This is the statement that always comes back to bite biologists. If it's "theoretically possible", biology is probably already doing it somewhere.
When I started grad school (mol bio/genetics), there was a laundry list of things that "never happened in biology". By the time I finished grad school a lot of those items were removed from the laundry list.
And, as I'm sure you're aware, the inability to find something is not evidence that it doesn't exist.
You might imagine that the cell would do this by splitting the two DNA strands and sending some molecular machine down each one to replicate it. That is what it does - kind of. See, the tricky part is that the two DNA strands are pointing in opposite directions. The heads and tails of the nucleotides (A, C, T, or G) in each strand are pointed in opposite directions.

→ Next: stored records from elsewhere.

-- ==== Sys2Proof/Machine/State.lean ====
section
/-! DEFINITION. Sys2Proof/Machine/State.lean: the state of the node as plain data, every piece the spec gives it, and the
state after reset. Defaults of every table are the reset values; the log entries that name a chosen value are cited. -/

namespace Sys2Proof.Machine

open Sys2Proof

/-- Request kinds (R104). -/
inductive Kind where
  | rds
  | rdx
  | upg
  | rdonce
  | wrfull
  | wrpart
  | evc
  | wbd
  | acc
  | atom
  | hint
  | dbell
  | fence
deriving DecidableEq, Repr, Inhabited

/-- Where a retained request stands (R36): behind a chart fetch (R63), held by an ordering fence (R127), held in or
behind a retry slot (R531), sent towards its home slice, in a hold queue (R23, R556), in a line's wait list (R172),
served by an open transaction, or completed with its header still retained (R121). -/
inductive Phase where
  | fetching
  | fenced
  | slotted
  | sent
  | holding
  | waiting
  | served
  | fencing
  | done
deriving DecidableEq, Repr, Inhabited

/-- One code word of memory: data, or poison with its reason (R380). -/
inductive Cw where
  | data (bs : Bytes)
  | poison (reason : Nat)
deriving DecidableEq, Repr, Inhabited

/-- The two code words of a line (R373). -/
structure LineVal where
  lo : Cw
  hi : Cw
deriving DecidableEq, Repr, Inhabited

/-- A request from its admission until its completion leaves (R36). `id` is its place in admission order;
`mask` the binding's rights it was admitted with (R61); `cr` the entry it was translated under; `epoch` its shootdown
epoch (R539); `slot` says a record of it waits in a retry slot, `hadEntry` that it was translated, `unk` that it has had
UNK service (R564); `plane` the mesh plane it was sent on (R27) and `hop` its place in the order of sending (R28); `scale` the extent's
`int8_scale` when it was serialised (R240); `start` the data a recall brought home for it (R184). A view read waits for its further
stored lines, each read by an internal RdOnce (R238): `parent` names the view read such a request serves, `parts` holds what has come and
`ownSrc` says that some of it came from an owner (R171). `inner` marks a request of a tile, a tender engine or the dispatcher, which gets
no completion (R233, R291). -/
structure Req where
  id : Nat
  kind : Kind
  port : Nat
  h : Hdr
  slots : List Slot
  colour : Nat
  mask : Nat
  phase : Phase
  ser : Bool
  ppa : Nat
  gen : Nat
  view : Nat
  ext : Nat
  index : Nat
  rights : Nat
  epoch : Nat
  slot : Bool
  hadEntry : Bool
  unk : Bool
  plane : Nat
  hop : Nat
  scale : Nat
  ownSrc : Bool
  start : Option LineVal
  parent : Option Nat
  parts : List (Nat × LineVal)
  inner : Bool
deriving DecidableEq, Repr, Inhabited

/-- Completion statuses (R115). -/
inductive St where
  | ok
  | retry
  | frozen
  | revoked
  | staleGen
  | fault
  | portLost
  | accLost
  | poisonDelivered
  | viewDenied
deriving DecidableEq, Repr, Inhabited

/-- A completion from when it is formed until it leaves by a port (R114, R125). `hs` and `line` name the home slice and
line of a request with a pool physical address (`line` 0 with `untr` for others). -/
structure Cmp where
  port : Nat
  agt : Nat
  tag : Nat
  reqId : Nat
  status : St
  backoff : Nat
  grant : Nat
  empty : Bool
  ownerSrc : Bool
  gen : Nat
  len : Nat
  plWhy : Nat
  slots : List Slot
  untr : Bool
  line : Nat
  can : Nat
deriving DecidableEq, Repr, Inhabited

/-- Stable home states (R149). -/
inductive Hst where
  | u
  | s
  | x
  | os
  | unk
deriving DecidableEq, Repr, Inhabited

/-- Snoop kinds (R157). -/
inductive SnpK where
  | snpS
  | snpX
  | snpInv
  | snpCur
  | snpRecall
deriving DecidableEq, Repr, Inhabited

/-- Snoop response kinds (R157). -/
inductive RspK where
  | i
  | s
  | di
  | ds
  | dO
  | dk
  | wb
deriving DecidableEq, Repr, Inhabited

/-- What an open transaction of a line is for: a read or ownership grant, a non-caching read, a recall ahead of a write
or an ACC, a recall ahead of serving as from U (R146), an internal recall (R179), an eviction for the line named (R182),
the hand-over of evicted data (BUSY_EVICT), UNK service (R564), a purge of a lost owner in OS (R554), a wait for a way,
or the recall of one agent whose grant was not delivered (R587). -/
inductive TKind where
  | rd
  | rdonce
  | own
  | write
  | rename
  | recall
  | evict (claimant : Nat)
  | handover (claimant : Nat)
  | unk
  | purge (poison : Bool)
  | claim (victim : Nat)
  | single (can : Nat)
deriving DecidableEq, Repr, Inhabited

/-- A snoop of an open transaction that has not been answered: its target, its kind, and whether the target is the
recorded owner. -/
structure Snp where
  can : Nat
  kind : SnpK
  owner : Bool
deriving DecidableEq, Repr, Inhabited

/-- An open transaction of a line (R158, R178). `req` is the request served; `waitWb` lists the CANs
whose RspWB announced a write-back not yet taken and `gotWb` those whose write-back came first (R195); `ans` holds UNK answers; `val` the
data an owner gave, `dirty` its mark; `granted` that the grant completion is formed and `ackOk` that it awaits its
GntAck; `nx` the state, owner and sharer to enter at the end. -/
structure Txn where
  kind : TKind
  sid : Nat
  req : Nat
  snps : List Snp
  waitWb : List Nat
  gotWb : List Nat
  ans : List (Nat × RspK × Bool)
  val : Option LineVal
  src : Bool
  rsp : Option RspK
  granted : Bool
  noData : Bool
  nxSt : Hst
  nxOwner : Nat
  nxAdd : List Nat
deriving DecidableEq, Repr, Inhabited

/-- A directory entry, or a line with waiters or an open transaction (R151, R156). `way` says it occupies a way of its
set; `recalls` that an internal recall waits for the open transaction to end (R179), `single` the CANs from which alone the line is
to be recalled (R587). -/
structure Dir where
  way : Bool
  st : Hst
  group : Bool
  win : Nat
  owner : Option Nat
  sharers : Nat
  nctx : Nat
  nvpn : Nat
  lru : Nat
  txn : Option Txn
  waits : List Nat
  recalls : Bool
  single : List Nat
deriving DecidableEq, Repr, Inhabited

/-- A snoop record (R559): kept until the response is received or the target declared lost; `out` once it has left. -/
structure SnpRec where
  hs : Nat
  sid : Nat
  can : Nat
  line : Nat
  kind : SnpK
  ctx : Nat
  vpn : Nat
  out : Bool
  port : Nat
  since : Nat
deriving DecidableEq, Repr, Inhabited

/-- A grant record of a port (R161). -/
structure Grant where
  port : Nat
  agt : Nat
  tag : Nat
  can : Nat
  line : Nat
  reqId : Nat
deriving DecidableEq, Repr, Inhabited

/-- A line in ACC mode (R225, R227): its accumulator format, its 128 bytes, the poison reasons of its half-lines (0 none),
whether it is dirty, and while its fill is outstanding the ACCs that wait (R228). -/
structure AccLine where
  fmt : Nat
  val : Bytes
  p0 : Nat
  p1 : Nat
  dirty : Bool
  filling : Bool
  pend : List (Hdr × List Slot)
  lru : Nat
deriving DecidableEq, Repr, Inhabited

You might think that, if evolution can create a machine that works in one direction, it could create a machine that works in the other direction. Then, one could be used on each strand in parallel. Back in the day (~40 years ago), this is basically what everyone assumed must be happening.
But that's not what happens. We only have a machine that goes in one direction. People spent many, many years looking for these little molecular machines, but only ones that went in the same direction were found. None that went backwards.
So for the backwards strand, it's duplicated in a really convoluted process. Basically, instead of copying it all in one shot, it has to repeatedly jump ahead, work back, jump ahead, work back, creating a bunch of little DNA fragments. While it does this, all the little fragments have to be tied together. It's a very strange process.